10.10YOU ASSUME ALL RISK AND RESPONSIBILITY FOR YOUR USE OF THE PLATFORM AND SERVICES AND FOR ANY RESULTS OBTAINED THEREFROM.
10.11NO ORAL OR WRITTEN INFORMATION, ADVICE, OR REPRESENTATION GIVEN BY KALMOA, ITS EMPLOYEES, AGENTS, OR REPRESENTATIVES SHALL CREATE A WARRANTY NOT EXPRESSLY STATED IN THESE CUSTOMER TERMS, AND YOU MAY NOT RELY ON ANY SUCH INFORMATION OR ADVICE.
10.12State Variations. Some states do not allow the exclusion or limitation of implied warranties or the exclusion or limitation of incidental or consequential damages, so the above limitations or exclusions may not apply to you. This warranty gives you specific legal rights, and you may also have other rights which vary from state to state.

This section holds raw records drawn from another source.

-- ==== Sys2Proof/Machine/Dispatch.lean ====
section
/-! DEFINITION. Which meaning each instruction has: one arm per constructor of Instr. -/

namespace Sys2Proof.Machine

/-- `Execute(op)` (30_encoding.md R73): one meaning per instruction. The state's pc is past the instruction's bytes (log 7). -/
def exec (i : Instr) (s : State) : Host.Outcome State Fault Refusal :=
  match i with
  -- 40_data_transfer.md
  | .movBB => Sys2Proof.Machine.execMovBB s
  | .movBC => Sys2Proof.Machine.execMovBC s
  | .movBD => Sys2Proof.Machine.execMovBD s
  | .movBE => Sys2Proof.Machine.execMovBE s
  | .movBH => Sys2Proof.Machine.execMovBH s
  | .movBL => Sys2Proof.Machine.execMovBL s
  | .movBA => Sys2Proof.Machine.execMovBA s
  | .movCB => Sys2Proof.Machine.execMovCB s
  | .movCC => Sys2Proof.Machine.execMovCC s
  | .movCD => Sys2Proof.Machine.execMovCD s
  | .movCE => Sys2Proof.Machine.execMovCE s
  | .movCH => Sys2Proof.Machine.execMovCH s
  | .movCL => Sys2Proof.Machine.execMovCL s
  | .movCA => Sys2Proof.Machine.execMovCA s
  | .movDB => Sys2Proof.Machine.execMovDB s
  | .movDC => Sys2Proof.Machine.execMovDC s
  | .movDD => Sys2Proof.Machine.execMovDD s
  | .movDE => Sys2Proof.Machine.execMovDE s
  | .movDH => Sys2Proof.Machine.execMovDH s
  | .movDL => Sys2Proof.Machine.execMovDL s
  | .movDA => Sys2Proof.Machine.execMovDA s
  | .movEB => Sys2Proof.Machine.execMovEB s
  | .movEC => Sys2Proof.Machine.execMovEC s
  | .movED => Sys2Proof.Machine.execMovED s
  | .movEE => Sys2Proof.Machine.execMovEE s
  | .movEH => Sys2Proof.Machine.execMovEH s
  | .movEL => Sys2Proof.Machine.execMovEL s
  | .movEA => Sys2Proof.Machine.execMovEA s
  | .movHB => Sys2Proof.Machine.execMovHB s
  | .movHC => Sys2Proof.Machine.execMovHC s
  | .movHD => Sys2Proof.Machine.execMovHD s
  | .movHE => Sys2Proof.Machine.execMovHE s
  | .movHH => Sys2Proof.Machine.execMovHH s
  | .movHL => Sys2Proof.Machine.execMovHL s
  | .movHA => Sys2Proof.Machine.execMovHA s
  | .movLB => Sys2Proof.Machine.execMovLB s
  | .movLC => Sys2Proof.Machine.execMovLC s
  | .movLD => Sys2Proof.Machine.execMovLD s
  | .movLE => Sys2Proof.Machine.execMovLE s
  | .movLH => Sys2Proof.Machine.execMovLH s
  | .movLL => Sys2Proof.Machine.execMovLL s
  | .movLA => Sys2Proof.Machine.execMovLA s
  | .movAB => Sys2Proof.Machine.execMovAB s
  | .movAC => Sys2Proof.Machine.execMovAC s
  | .movAD => Sys2Proof.Machine.execMovAD s
  | .movAE => Sys2Proof.Machine.execMovAE s
  | .movAH => Sys2Proof.Machine.execMovAH s
  | .movAL => Sys2Proof.Machine.execMovAL s
  | .movAA => Sys2Proof.Machine.execMovAA s
  | .movBM => Sys2Proof.Machine.execMovBM s
  | .movCM => Sys2Proof.Machine.execMovCM s
  | .movDM => Sys2Proof.Machine.execMovDM s
  | .movEM => Sys2Proof.Machine.execMovEM s
  | .movHM => Sys2Proof.Machine.execMovHM s
  | .movLM => Sys2Proof.Machine.execMovLM s
  | .movAM => Sys2Proof.Machine.execMovAM s
  | .movMB => Sys2Proof.Machine.execMovMB s
  | .movMC => Sys2Proof.Machine.execMovMC s
  | .movMD => Sys2Proof.Machine.execMovMD s
  | .movME => Sys2Proof.Machine.execMovME s
  | .movMH => Sys2Proof.Machine.execMovMH s
  | .movML => Sys2Proof.Machine.execMovML s
  | .movMA => Sys2Proof.Machine.execMovMA s
  | .mviB d8 => Sys2Proof.Machine.execMviB d8 s
  | .mviC d8 => Sys2Proof.Machine.execMviC d8 s
  | .mviD d8 => Sys2Proof.Machine.execMviD d8 s
  | .mviE d8 => Sys2Proof.Machine.execMviE d8 s
  | .mviH d8 => Sys2Proof.Machine.execMviH d8 s
  | .mviL d8 => Sys2Proof.Machine.execMviL d8 s
  | .mviA d8 => Sys2Proof.Machine.execMviA d8 s
  | .mviM d8 => Sys2Proof.Machine.execMviM d8 s
  | .lxiB d16 => Sys2Proof.Machine.execLxiB d16 s
  | .lxiD d16 => Sys2Proof.Machine.execLxiD d16 s
  | .lxiH d16 => Sys2Proof.Machine.execLxiH d16 s
  | .lxiSp d16 => Sys2Proof.Machine.execLxiSp d16 s
  | .lda a16 => Sys2Proof.Machine.execLda a16 s
  | .sta a16 => Sys2Proof.Machine.execSta a16 s
  | .lhld a16 => Sys2Proof.Machine.execLhld a16 s
  | .shld a16 => Sys2Proof.Machine.execShld a16 s
  | .ldaxB => Sys2Proof.Machine.execLdaxB s
  | .ldaxD => Sys2Proof.Machine.execLdaxD s
  | .staxB => Sys2Proof.Machine.execStaxB s
  | .staxD => Sys2Proof.Machine.execStaxD s
  -- 41_arithmetic.md
  | .addB => Sys2Proof.Machine.execAddB s
  | .addC => Sys2Proof.Machine.execAddC s
  | .addD => Sys2Proof.Machine.execAddD s
  | .addE => Sys2Proof.Machine.execAddE s
  | .addH => Sys2Proof.Machine.execAddH s
  | .addL => Sys2Proof.Machine.execAddL s
  | .addA => Sys2Proof.Machine.execAddA s
  | .addM => Sys2Proof.Machine.execAddM s
  | .adi d8 => Sys2Proof.Machine.execAdi d8 s
  | .adcB => Sys2Proof.Machine.execAdcB s
  | .adcC => Sys2Proof.Machine.execAdcC s
  | .adcD => Sys2Proof.Machine.execAdcD s
  | .adcE => Sys2Proof.Machine.execAdcE s
  | .adcH => Sys2Proof.Machine.execAdcH s
  | .adcL => Sys2Proof.Machine.execAdcL s
  | .adcA => Sys2Proof.Machine.execAdcA s
  | .adcM => Sys2Proof.Machine.execAdcM s
  | .aci d8 => Sys2Proof.Machine.execAci d8 s
  | .subB => Sys2Proof.Machine.execSubB s
  | .subC => Sys2Proof.Machine.execSubC s
  | .subD => Sys2Proof.Machine.execSubD s
  | .subE => Sys2Proof.Machine.execSubE s
  | .subH => Sys2Proof.Machine.execSubH s
  | .subL => Sys2Proof.Machine.execSubL s
  | .subA => Sys2Proof.Machine.execSubA s
  | .subM => Sys2Proof.Machine.execSubM s
  | .sui d8 => Sys2Proof.Machine.execSui d8 s
  | .sbbB => Sys2Proof.Machine.execSbbB s
  | .sbbC => Sys2Proof.Machine.execSbbC s
  | .sbbD => Sys2Proof.Machine.execSbbD s
  | .sbbE => Sys2Proof.Machine.execSbbE s
  | .sbbH => Sys2Proof.Machine.execSbbH s
  | .sbbL => Sys2Proof.Machine.execSbbL s
  | .sbbA => Sys2Proof.Machine.execSbbA s
  | .sbbM => Sys2Proof.Machine.execSbbM s
  | .sbi d8 => Sys2Proof.Machine.execSbi d8 s
  | .inrB => Sys2Proof.Machine.execInrB s
  | .inrC => Sys2Proof.Machine.execInrC s
  | .inrD => Sys2Proof.Machine.execInrD s
  | .inrE => Sys2Proof.Machine.execInrE s
  | .inrH => Sys2Proof.Machine.execInrH s
  | .inrL => Sys2Proof.Machine.execInrL s
  | .inrA => Sys2Proof.Machine.execInrA s
  | .inrM => Sys2Proof.Machine.execInrM s
  | .dcrB => Sys2Proof.Machine.execDcrB s
  | .dcrC => Sys2Proof.Machine.execDcrC s
  | .dcrD => Sys2Proof.Machine.execDcrD s
  | .dcrE => Sys2Proof.Machine.execDcrE s
  | .dcrH => Sys2Proof.Machine.execDcrH s
  | .dcrL => Sys2Proof.Machine.execDcrL s
  | .dcrA => Sys2Proof.Machine.execDcrA s
  | .dcrM => Sys2Proof.Machine.execDcrM s
  | .inxB => Sys2Proof.Machine.execInxB s
  | .inxD => Sys2Proof.Machine.execInxD s
  | .inxH => Sys2Proof.Machine.execInxH s
  | .inxSp => Sys2Proof.Machine.execInxSp s
  | .dcxB => Sys2Proof.Machine.execDcxB s
  | .dcxD => Sys2Proof.Machine.execDcxD s
  | .dcxH => Sys2Proof.Machine.execDcxH s
  | .dcxSp => Sys2Proof.Machine.execDcxSp s
  | .dadB => Sys2Proof.Machine.execDadB s
  | .dadD => Sys2Proof.Machine.execDadD s
  | .dadH => Sys2Proof.Machine.execDadH s
  | .dadSp => Sys2Proof.Machine.execDadSp s
  | .daa => Sys2Proof.Machine.execDaa s
  -- 42_logical.md
  | .anaB => Sys2Proof.Machine.execAnaB s
  | .anaC => Sys2Proof.Machine.execAnaC s
  | .anaD => Sys2Proof.Machine.execAnaD s
  | .anaE => Sys2Proof.Machine.execAnaE s
  | .anaH => Sys2Proof.Machine.execAnaH s
  | .anaL => Sys2Proof.Machine.execAnaL s
  | .anaA => Sys2Proof.Machine.execAnaA s
  | .anaM => Sys2Proof.Machine.execAnaM s
  | .ani d8 => Sys2Proof.Machine.execAni d8 s
  | .xraB => Sys2Proof.Machine.execXraB s
  | .xraC => Sys2Proof.Machine.execXraC s
  | .xraD => Sys2Proof.Machine.execXraD s
  | .xraE => Sys2Proof.Machine.execXraE s
  | .xraH => Sys2Proof.Machine.execXraH s
  | .xraL => Sys2Proof.Machine.execXraL s
  | .xraA => Sys2Proof.Machine.execXraA s
  | .xraM => Sys2Proof.Machine.execXraM s
  | .xri d8 => Sys2Proof.Machine.execXri d8 s
  | .oraB => Sys2Proof.Machine.execOraB s
  | .oraC => Sys2Proof.Machine.execOraC s
  | .oraD => Sys2Proof.Machine.execOraD s
  | .oraE => Sys2Proof.Machine.execOraE s
  | .oraH => Sys2Proof.Machine.execOraH s
  | .oraL => Sys2Proof.Machine.execOraL s
  | .oraA => Sys2Proof.Machine.execOraA s
  | .oraM => Sys2Proof.Machine.execOraM s
  | .ori d8 => Sys2Proof.Machine.execOri d8 s
  | .cmpB => Sys2Proof.Machine.execCmpB s
  | .cmpC => Sys2Proof.Machine.execCmpC s
  | .cmpD => Sys2Proof.Machine.execCmpD s
  | .cmpE => Sys2Proof.Machine.execCmpE s
  | .cmpH => Sys2Proof.Machine.execCmpH s
  | .cmpL => Sys2Proof.Machine.execCmpL s
  | .cmpA => Sys2Proof.Machine.execCmpA s
  | .cmpM => Sys2Proof.Machine.execCmpM s
  | .cpi d8 => Sys2Proof.Machine.execCpi d8 s
  | .cma => Sys2Proof.Machine.execCma s
  | .stc => Sys2Proof.Machine.execStc s
  | .cmc => Sys2Proof.Machine.execCmc s
  -- 43_rotate.md
  | .rlc => Sys2Proof.Machine.execRlc s
  | .rrc => Sys2Proof.Machine.execRrc s
  | .ral => Sys2Proof.Machine.execRal s
  | .rar => Sys2Proof.Machine.execRar s
  -- 44_stack_control.md
  | .jmp a16 => Sys2Proof.Machine.execJmp a16 s
  | .jnz a16 => Sys2Proof.Machine.execJnz a16 s
  | .jz a16 => Sys2Proof.Machine.execJz a16 s
  | .jnc a16 => Sys2Proof.Machine.execJnc a16 s
  | .jc a16 => Sys2Proof.Machine.execJc a16 s
  | .jpo a16 => Sys2Proof.Machine.execJpo a16 s
  | .jpe a16 => Sys2Proof.Machine.execJpe a16 s
  | .jp a16 => Sys2Proof.Machine.execJp a16 s
  | .jm a16 => Sys2Proof.Machine.execJm a16 s
  | .call a16 => Sys2Proof.Machine.execCall a16 s
  | .cnz a16 => Sys2Proof.Machine.execCnz a16 s
  | .cz a16 => Sys2Proof.Machine.execCz a16 s
  | .cnc a16 => Sys2Proof.Machine.execCnc a16 s
  | .cc a16 => Sys2Proof.Machine.execCc a16 s
  | .cpo a16 => Sys2Proof.Machine.execCpo a16 s
  | .cpe a16 => Sys2Proof.Machine.execCpe a16 s
  | .cp a16 => Sys2Proof.Machine.execCp a16 s
  | .cm a16 => Sys2Proof.Machine.execCm a16 s
  | .ret => Sys2Proof.Machine.execRet s
  | .rnz => Sys2Proof.Machine.execRnz s
  | .rz => Sys2Proof.Machine.execRz s
  | .rnc => Sys2Proof.Machine.execRnc s
  | .rc => Sys2Proof.Machine.execRc s
  | .rpo => Sys2Proof.Machine.execRpo s
  | .rpe => Sys2Proof.Machine.execRpe s
  | .rp => Sys2Proof.Machine.execRp s
  | .rm => Sys2Proof.Machine.execRm s
  | .rst0 => Sys2Proof.Machine.execRst0 s
  | .rst1 => Sys2Proof.Machine.execRst1 s
  | .rst2 => Sys2Proof.Machine.execRst2 s
  | .rst3 => Sys2Proof.Machine.execRst3 s
  | .rst4 => Sys2Proof.Machine.execRst4 s
  | .rst5 => Sys2Proof.Machine.execRst5 s
  | .rst6 => Sys2Proof.Machine.execRst6 s
  | .rst7 => Sys2Proof.Machine.execRst7 s
  | .pchl => Sys2Proof.Machine.execPchl s
  | .pushB => Sys2Proof.Machine.execPushB s
  | .pushD => Sys2Proof.Machine.execPushD s
  | .pushH => Sys2Proof.Machine.execPushH s
  | .pushPsw => Sys2Proof.Machine.execPushPsw s
  | .popB => Sys2Proof.Machine.execPopB s
  | .popD => Sys2Proof.Machine.execPopD s
  | .popH => Sys2Proof.Machine.execPopH s
  | .popPsw => Sys2Proof.Machine.execPopPsw s
  | .xthl => Sys2Proof.Machine.execXthl s
  | .sphl => Sys2Proof.Machine.execSphl s
  | .xchg => Sys2Proof.Machine.execXchg s
  -- 45_flow_interrupt.md
  | .ei => Sys2Proof.Machine.execEi s
  | .di => Sys2Proof.Machine.execDi s
  | .hlt => Sys2Proof.Machine.execHlt s
  | .inPort port => Sys2Proof.Machine.execInPort port s
  | .outPort port => Sys2Proof.Machine.execOutPort port s
  | .nop => Sys2Proof.Machine.execNop s
  | .unrecognised op => Sys2Proof.Machine.execUnrecognised op s

end Sys2Proof.Machine
end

11. Disclaimer and Important Limitations
11.1 Not a Medical Device or Service. Kalmoa provides insights for self-reflection and awareness only. Kalmoa does not provide medical, psychological, or therapeutic services, and the Hardware, Platform, and Services may not be used to provide medical diagnoses or treatment advice. The Hardware is not a medical device and has not been evaluated or approved by the U.S. Food and Drug Administration (FDA). The Hardware, Platform, and Services provide insights that relate only to relaxation or stress management, not to any disease or medical condition. Consult a qualified therapist or doctor for any mental health condition or before making changes to medication. Kalmoa does not replace licensed clinical therapy. Always seek the advice of a qualified mental health professional with any questions you may have regarding a mental health condition. Do not disregard professional advice or delay seeking it based on information provided by Kalmoa.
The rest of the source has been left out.